Egozcue Juan José, Graffelman Jan, Ortego M Isabel, Pawlowsky-Glahn Vera
Department of Civil and Environmental Engineering, Universitat Politecnica de Catalunya, Barcelona, 08034 Spain.
Department of Statistics and Operations Research, Universitat Politecnica de Catalunya, Barcelona, 08034 Spain.
NAR Genom Bioinform. 2020 Nov 20;2(4):lqaa094. doi: 10.1093/nargab/lqaa094. eCollection 2020 Dec.

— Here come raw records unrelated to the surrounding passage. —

/-- A read at a key that a selection of the keys keeps. -/
theorem find_filter_key {α : Type} (m : KMap α) (p : Nat → Bool) {k : Nat} (h : p k = true) :
    find (m.filter fun e => p e.1) k = find m k := by
  induction m with
  | nil => rfl
  | cons e r ih =>
    obtain ⟨a, w⟩ := e
    by_cases hk : a = k
    · subst hk; simp [find, h]
    · cases ha : p a <;> simp [find, ha, hk, ih]

/-! ## Tokens, lane by lane -/

theorem Token.at_of_uni {t : Token} (h : t.uni = true) (l : Nat) : t.at_ l = t.val := by simp [Token.at_, h]

theorem laneTok_at (width : Nat) (f : Nat → Val) {m : Mask} {l : Nat} (h : m.has l = true) :
    (laneTok width m f).at_ l = f l := by
  simp [laneTok, Token.at_, get, find_map_of_mem f (Mask.mem_lanes.mpr h)]

/-- A token cut to a mask keeps the values of the lanes it still covers. -/
theorem cut_at (t : Token) {m : Mask} {l : Nat} (h : m.has l = true) : (t.cut m).at_ l = t.at_ l := by
  simp [Token.cut, Token.at_, get, find_filter_key t.lanes m.has h]

@[simp] theorem retype_width (t : Ty) (k : Token) : (retype t k).width = t.tokenWidth := rfl
@[simp] theorem retype_win (t : Ty) (k : Token) : (retype t k).win = (k.win && decide (t = .b128)) := rfl
@[simp] theorem retype_uni (t : Ty) (k : Token) : (retype t k).uni = k.uni := rfl
@[simp] theorem retype_mask (t : Ty) (k : Token) : (retype t k).mask = k.mask := rfl
@[simp] theorem retype_val (t : Ty) (k : Token) : (retype t k).val = carried t (at_ t k.val) := carryBits_toNat t k.val

/-- A token read at a type's width carries each lane's value at that width (R130). -/
@[simp] theorem retype_at (t : Ty) (k : Token) (l : Nat) : (retype t k).at_ l = carried t (at_ t (k.at_ l)) := by
  rw [← carryBits_toNat]
  cases hu : k.uni
  · cases hl : find k.lanes l
    · have h0 : carryBits t 0 = 0 := by cases t <;> decide
      simp [retype, Token.at_, get, hu, hl, h0]
    · simp [retype, Token.at_, get, hu, hl]
  · simp [retype, Token.at_, hu]

/-- The token of an operation lane by lane: a uniform one takes its value at one lane, which stands for all where the lanes
agree (R132). -/
theorem lanewise_mkTok (u : Bool) (width : Nat) (m : Mask) (f : Nat → Val) (hf : u = true → ∀ l k, f l = f k) :
    Lanewise (mkTok u width m f) width u m fun l v => v = f l := by
  cases u
  · exact ⟨rfl, rfl, rfl, rfl, fun l hl => laneTok_at width f hl⟩
  · exact ⟨rfl, rfl, rfl, rfl, fun l _ => hf rfl _ l⟩

/-- The window mark set aside changes no value. -/
theorem at_withoutWin (t : Token) (l : Nat) : ({ t with win := false } : Token).at_ l = t.at_ l := rfl

/-- The part of an operand, read at a type's width, that a mask keeps. -/
theorem lanewise_cut_retype (t : Ty) (k : Token) (m : Mask) :
    Lanewise { (retype t k).cut m with win := false } t.tokenWidth k.uni m fun l v => v = carried t (at_ t (k.at_ l)) :=
  ⟨rfl, rfl, rfl, rfl, fun l hl => by rw [at_withoutWin, cut_at _ hl, retype_at]⟩

/-! ## STEER (R139) -/

/-- Lanes gathered one by one into a mask. -/
theorem has_foldl_one (p : Nat → Bool) {ls : List Nat} (hls : ∀ k ∈ ls, k < 64) (r : Mask) (l : Nat) :
    (ls.foldl (fun r k => if p k then r ||| Mask.one k else r) r).has l = true ↔
      r.has l = true ∨ l ∈ ls ∧ p l = true := by
  induction ls generalizing r with
  | nil => simp
  | cons k ls ih =>
    rw [List.foldl_cons, ih (fun n hn => hls n (List.mem_cons_of_mem _ hn))]
    have hk := hls k List.mem_cons_self
    by_cases hl : l = k
    · subst hl; cases p l <;> simp [Mask.has_one, hk]
    · cases p k <;> simp [hl, Mask.has_one]

/-- STEER's true lanes: those of the mask whose condition is not zero on any bit it carries. -/
theorem has_trueLanes (c : Token) (m : Mask) (l : Nat) :
    (trueLanes c m).has l = (m.has l && decide (c.at_ l ≠ 0)) := by
  have hls : ∀ k ∈ m.lanes, k < 64 := fun k hk => Mask.lt_of_has (Mask.mem_lanes.mp hk)
  rw [Bool.eq_iff_iff, trueLanes, has_foldl_one (fun l => c.at_ l != 0) hls, Mask.mem_lanes, Mask.has_zero]
  simp

/-! ## MERGE (R140) -/

/-- The flag of MERGE's result, by R140's three cases. -/
def mergeUni (a b : Token) : Bool :=
  a.uni && b.uni && (Mask.within b.mask a.mask || a.mask == 0 || a.val == b.val)

/-- MERGE's value for a lane: a where it is present, b elsewhere. -/
def mergeAt (a b : Token) (l : Nat) : Val := if a.mask.has l then a.at_ l else b.at_ l

/-- MERGE's three tokens: a's value or b's for every lane of both masks, or lane by lane. -/
theorem mergeTok_cases (a b : Token) :
    (a.uni = true ∧ b.uni = true ∧ Mask.within b.mask a.mask = true ∧
      mergeTok a b = { a with mask := a.mask ||| b.mask }) ∨
    (a.uni = true ∧ b.uni = true ∧ (a.mask = 0 ∨ a.val = b.val) ∧
      mergeTok a b = { b with mask := a.mask ||| b.mask }) ∨
    (mergeUni a b = false ∧
      mergeTok a b = { laneTok a.width (a.mask ||| b.mask) (mergeAt a b) with win := a.win }) := by
  unfold mergeTok mergeUni
  cases ha : a.uni
  · exact .inr (.inr ⟨rfl, rfl⟩)
  cases hb : b.uni
  · exact .inr (.inr ⟨rfl, rfl⟩)
  cases hw : Mask.within b.mask a.mask
  · cases he : a.mask == 0 || a.val == b.val
    · exact .inr (.inr ⟨he, rfl⟩)
    · exact .inr (.inl ⟨rfl, rfl, by simpa using he, rfl⟩)
  · exact .inl ⟨rfl, rfl, rfl, rfl⟩

/-- MERGE's token for operands of one width. -/
theorem lanewise_mergeTok (a b : Token) (hw : b.width = a.width) :
    Lanewise { mergeTok a b with win := false } a.width (mergeUni a b) (a.mask ||| b.mask)
      fun l v => v = mergeAt a b l := by
  obtain ⟨ha, hb, hin, h⟩ | ⟨ha, hb, heq, h⟩ | ⟨hu, h⟩ := mergeTok_cases a b <;> rw [h]
  · refine ⟨rfl, rfl, by simp [mergeUni, ha, hb, hin], rfl, fun l hl => ?_⟩
    have hal : a.mask.has l = true := by
      rcases Bool.or_eq_true_iff.mp ((Mask.has_or ..).symm.trans hl) with hl | hl
      · exact hl
      · exact Mask.has_of_within hin hl
    rw [mergeAt, hal]; rfl
  · have hu : (a.mask == 0 || a.val == b.val) = true := by simpa using heq
    refine ⟨hw, rfl, by simp only [mergeUni, ha, hb, Bool.or_assoc, hu, Bool.or_true, Bool.and_self], rfl, fun l _ => ?_⟩
    rw [at_withoutWin, mergeAt]
    rcases heq with heq | heq
    · rw [heq, Mask.has_zero]; rfl
    · rw [Token.at_of_uni ha, heq, Token.at_of_uni hb, ite_self]
      exact Token.at_of_uni hb l
  · exact ⟨rfl, rfl, hu.symm, rfl, fun l hl => laneTok_at a.width (mergeAt a b) hl⟩

/-! ## SELECT (R141) -/

/-- The result mask of three operands (R131). -/
theorem maskOf_three (a b c : Token) : maskOf [a, b, c] = a.mask &&& b.mask &&& c.mask := by
  change ~~~(0 : Mask) &&& a.mask &&& b.mask &&& c.mask = _
  rw [BitVec.ofNat_eq_ofNat, BitVec.not_zero, BitVec.allOnes_and]

/-- Three operands are uniform together (R132). -/
theorem uniOf_three (a b c : Token) : uniOf [a, b, c] = (a.uni && b.uni && c.uni) := by
  simp [uniOf, Bool.and_assoc]

/-- SELECT's token for values a and b and choice c. -/
theorem lanewise_selectTok (a b c : Token) :
    Lanewise { selectTok a b c with win := false } a.width (a.uni && b.uni && c.uni) (a.mask &&& b.mask &&& c.mask)
      fun l v => v = if c.at_ l ≠ 0 then a.at_ l else b.at_ l := by
  obtain ⟨hwidth, -, huni, hmask, hlane⟩ := lanewise_mkTok (a.uni && b.uni && c.uni) a.width
    (a.mask &&& b.mask &&& c.mask) (fun l => if c.at_ l != 0 then a.at_ l else b.at_ l) fun h l k => by
      obtain ⟨⟨ha, hb⟩, hc⟩ : (a.uni = true ∧ b.uni = true) ∧ c.uni = true := by simpa using h
      simp only [Token.at_of_uni ha, Token.at_of_uni hb, Token.at_of_uni hc]
  exact ⟨hwidth, rfl, huni, hmask, fun l hl => (hlane l hl).trans (by simp)⟩

/-! ## The four instructions at their site -/

variable {s : State} {x : Site}

theorem exec_steer (w : Plain) (h : site? s = some x) :
    let a := retype w.ty (x.opnd 0)
    let b := x.opnd 1
    let m := a.mask &&& b.mask
    exec (.steer w) s = .next (x.mod s fun k =>
      k.finish x.i w.ta w.tb (a.cut (trueLanes b m)) (a.cut (m &&& ~~~trueLanes b m))) :=
  atSite_some _ h

theorem exec_merge (w : Plain) (h : site? s = some x) : exec (.merge w) s =
    .next (x.yield s w.ta w.tb (mergeTok (retype w.ty (x.opnd 0)) (retype w.ty (x.opnd 1)))) :=
  atSite_some _ h

theorem exec_select (w : Plain) (h : site? s = some x) : exec (.select w) s =
    .next (x.yield s w.ta w.tb (selectTok (retype w.ty (x.opnd 0)) (retype w.ty (x.opnd 1)) (x.opnd 2))) :=
  atSite_some _ h

theorem exec_nullify (w : Plain) (h : site? s = some x) : exec (.nullify w) s =
    .next (x.yield s w.ta w.tb ((retype w.ty (x.opnd 0)).cut ((x.opnd 0).mask &&& ~~~(x.opnd 1).mask))) :=
  atSite_some _ h

/-- R140's flag and values in the terms of the operands as delivered: two carried values are equal where the values at the
type's width are. -/
theorem mergeUni_retype (t : Ty) (a b : Token) : mergeUni (retype t a) (retype t b) =
    (a.uni && b.uni && (Mask.within b.mask a.mask || a.mask == 0 || decide (at_ t a.val = at_ t b.val))) := by
  have hv : ((retype t a).val == (retype t b).val) = decide (at_ t a.val = at_ t b.val) := by
    rw [retype_val, retype_val, Bool.eq_iff_iff, beq_iff_eq, carried_inj, decide_eq_true_iff]
  rw [mergeUni, hv]
  rfl

theorem mergeAt_retype (t : Ty) (a b : Token) (l : Nat) : mergeAt (retype t a) (retype t b) l =
    if a.mask.has l then carried t (at_ t (a.at_ l)) else carried t (at_ t (b.at_ l)) := by
  simp [mergeAt]

end Machine

open Machine Claim

/-- Settles O11: each instruction runs at its site, and its tokens are a cut of a (STEER, NULLIFY), MERGE's join or SELECT's
choice of the operands read at the type's width. -/
theorem steerMergeSelectNullify : Obligations.SteerMergeSelectNullify := by
  unfold Obligations.SteerMergeSelectNullify
  refine ⟨fun s x hx w => ⟨?steer, ?nullify⟩, fun s x hx w => ⟨?merge, ?select⟩⟩
  case steer =>
    refine ⟨_, _, _, _, exec_steer w hx, rfl, rfl, lanewise_cut_retype .., lanewise_cut_retype .., fun l => ?_, fun l => ?_⟩
    · simp [has_trueLanes]
    · rw [Mask.has_and_not, has_trueLanes]
      cases hm : (x.opnd 0).mask.has l && (x.opnd 1).mask.has l <;> simp [hm]
  case nullify => exact ⟨_, exec_nullify w hx, rfl, lanewise_cut_retype ..⟩
  case merge =>
    refine ⟨_, exec_merge w hx, ?_⟩
    have h := lanewise_mergeTok (retype w.ty (x.opnd 0)) (retype w.ty (x.opnd 1)) rfl
    simpa only [mergeUni_retype, mergeAt_retype, retype_width, retype_mask] using h
  case select =>
    refine ⟨_, exec_select w hx, rfl, ?_⟩
    have h := lanewise_selectTok (retype w.ty (x.opnd 0)) (retype w.ty (x.opnd 1)) (x.opnd 2)
    simpa only [uniOf_three, maskOf_three, retype_width, retype_uni, retype_mask, retype_at] using h

end Sys2Proof
end

section
/-! SUPPORT. Integer, bit and address instructions (08_ref_integer, R150 to R163): the machine's way to read an operand and to
carry a result in the terms of the statements, an operation lifted over the lanes of its operands, then each family of
instructions with the obligation it settles. -/

namespace Sys2Proof

namespace Claim

open Sys2Proof.Machine

/-- A token whose lanes satisfy `P` satisfies what follows from it. -/
theorem Lanewise.imp {t : Token} {width : Nat} {u : Bool} {m : Mask} {P Q : Nat → Val → Prop}
    (h : Lanewise t width u m P) (hPQ : ∀ l v, P l v → Q l v) : Lanewise t width u m Q :=
  ⟨h.hasWidth, h.noWindow, h.isUniform, h.hasMask, fun l hl => hPQ l _ (h.perLane l hl)⟩

end Claim

namespace Machine

open Sys2Proof.Claim

/-! ## Operands read and results carried (R102, R130, R150) -/

/-- The machine carries an exact result as R150 does: wrapped to the type's width, then extended. -/
theorem carry_eq_wrapped (t : Ty) (n : Int) : carry t n = wrapped t n := by
  unfold carry wrapped carried
  split
  · exact BitVec.ofNat_toNat 128 ((BitVec.ofInt t.width n).signExtend t.tokenWidth)
  · exact BitVec.ofNat_toNat 128 (BitVec.ofInt t.width n)

theorem carryBits_eq_carried (t : Ty) (n : Nat) : carryBits t n = carried t (BitVec.ofNat t.width n) := by
  rw [carryBits, carry_eq_wrapped, wrapped, BitVec.ofInt_natCast]

theorem ofNat_toNat_eq_at (t : Ty) (v : Val) : BitVec.ofNat t.width v.toNat = at_ t v := BitVec.ofNat_toNat _ v

theorem intOf_eq_val (t : Ty) (v : Val) : intOf t v = val t v := by
  rw [intOf, val, ofNat_toNat_eq_at, at_, BitVec.toNat_setWidth]

theorem signedOf_eq_toInt (t : Ty) (v : Val) : signedOf t v = (at_ t v).toInt := congrArg _ (ofNat_toNat_eq_at t v)

theorem natOf_eq_toNat (t : Ty) (v : Val) : natOf t v = (at_ t v).toNat := (BitVec.toNat_setWidth _ v).symm

/-- Wrapping an operand's exact value gives back its bits, signed or not. -/
@[simp] theorem ofInt_val (t : Ty) (v : Val) : BitVec.ofInt t.width (val t v) = at_ t v := by
  unfold val
  split
  · exact BitVec.ofInt_toInt
  · rw [BitVec.ofInt_natCast, BitVec.ofNat_toNat, BitVec.setWidth_eq]

theorem wrapped_val (t : Ty) (v : Val) : wrapped t (val t v) = carried t (at_ t v) := by
  rw [wrapped, ofInt_val]

/-- The low bits of a value, cut and widened again. -/
theorem lowBits_eq_setWidth {n : Nat} (h : n ≤ 128) (v : Val) : lowBits n v = (v.setWidth n).setWidth 128 := by
  have hp : 2 ^ n ≤ 2 ^ 128 := Nat.pow_le_pow_right (by omega) h
  have h0 : 0 < 2 ^ n := Nat.two_pow_pos n
  apply BitVec.eq_of_toNat_eq
  rw [lowBits, BitVec.toNat_and, BitVec.toNat_ofNat, Nat.mod_eq_of_lt (by omega), Nat.and_two_pow_sub_one_eq_mod,
    BitVec.toNat_setWidth, BitVec.toNat_setWidth, Nat.mod_eq_of_lt (a := v.toNat % 2 ^ n)]
  exact (Nat.mod_lt _ h0).trans_le hp

theorem width_le_128 (t : Ty) : t.width ≤ 128 := (width_le_tokenWidth t).1.trans (width_le_tokenWidth t).2

theorem valOf_eq_setWidth (t : Ty) (v : Val) : valOf t v = (at_ t v).setWidth 128 := lowBits_eq_setWidth (width_le_128 t) v

/-- Cutting a value to the type's width first changes none of its bits there. -/
@[simp] theorem at_valOf (t : Ty) (v : Val) : at_ t (valOf t v) = at_ t v := by
  rw [valOf_eq_setWidth, at_, BitVec.setWidth_setWidth_of_le _ (width_le_128 t), BitVec.setWidth_eq]

/-! ## One result per lane (R131, R132) -/

theorem maskOf_one (a : Token) : maskOf [a] = a.mask := by
  change ~~~(0 : Mask) &&& a.mask = _
  rw [BitVec.ofNat_eq_ofNat, BitVec.not_zero, BitVec.allOnes_and]

theorem maskOf_two (a b : Token) : maskOf [a, b] = a.mask &&& b.mask := by
  change maskOf [a] &&& b.mask = _
  rw [maskOf_one]

theorem uniOf_one (a : Token) : uniOf [a] = a.uni := by simp [uniOf]

theorem uniOf_two (a b : Token) : uniOf [a, b] = (a.uni && b.uni) := by simp [uniOf]

variable {P : Nat → Val → Prop} {width : Nat}

theorem lanewise_lift1 {f : Val → Val} {a : Token} (h : ∀ l, P l (f (a.at_ l))) :
    Lanewise (lift1 width f a) width (uniOf [a]) (maskOf [a]) P := by
  rw [uniOf_one, maskOf_one]
  refine (lanewise_mkTok a.uni width a.mask (fun l => f (a.at_ l)) fun ha l k => ?_).imp fun l v hv => hv ▸ h l
  rw [Token.at_of_uni ha, Token.at_of_uni ha]

theorem lanewise_lift2 {f : Val → Val → Val} {a b : Token} (h : ∀ l, P l (f (a.at_ l) (b.at_ l))) :
    Lanewise (lift2 width f a b) width (uniOf [a, b]) (maskOf [a, b]) P := by
  rw [uniOf_two, maskOf_two]
  refine (lanewise_mkTok _ width _ (fun l => f (a.at_ l) (b.at_ l)) fun hu l k => ?_).imp fun l v hv => hv ▸ h l
  obtain ⟨ha, hb⟩ : a.uni = true ∧ b.uni = true := by simpa using hu
  simp only [Token.at_of_uni ha, Token.at_of_uni hb]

Measurements in sequencing studies are mostly based on counts. There is a lack of theoretical developments for the analysis and modelling of this type of data. Some thoughts in this direction are presented, which might serve as a seed. The main issues addressed are the compositional character of multinomial probabilities and the corresponding representation in orthogonal (isometric) coordinates, and modelling distributions for sequencing data taking into account possible effects of amplification techniques.
测序研究中的测量大多基于计数。对于这类数据的分析和建模,缺乏理论进展。本文提出了一些在这个方向上的想法,可作为一个开端。所解决的主要问题是多项概率的构成特征及其在正交(等距)坐标中的相应表示,以及在考虑扩增技术可能影响的情况下对测序数据的分布进行建模。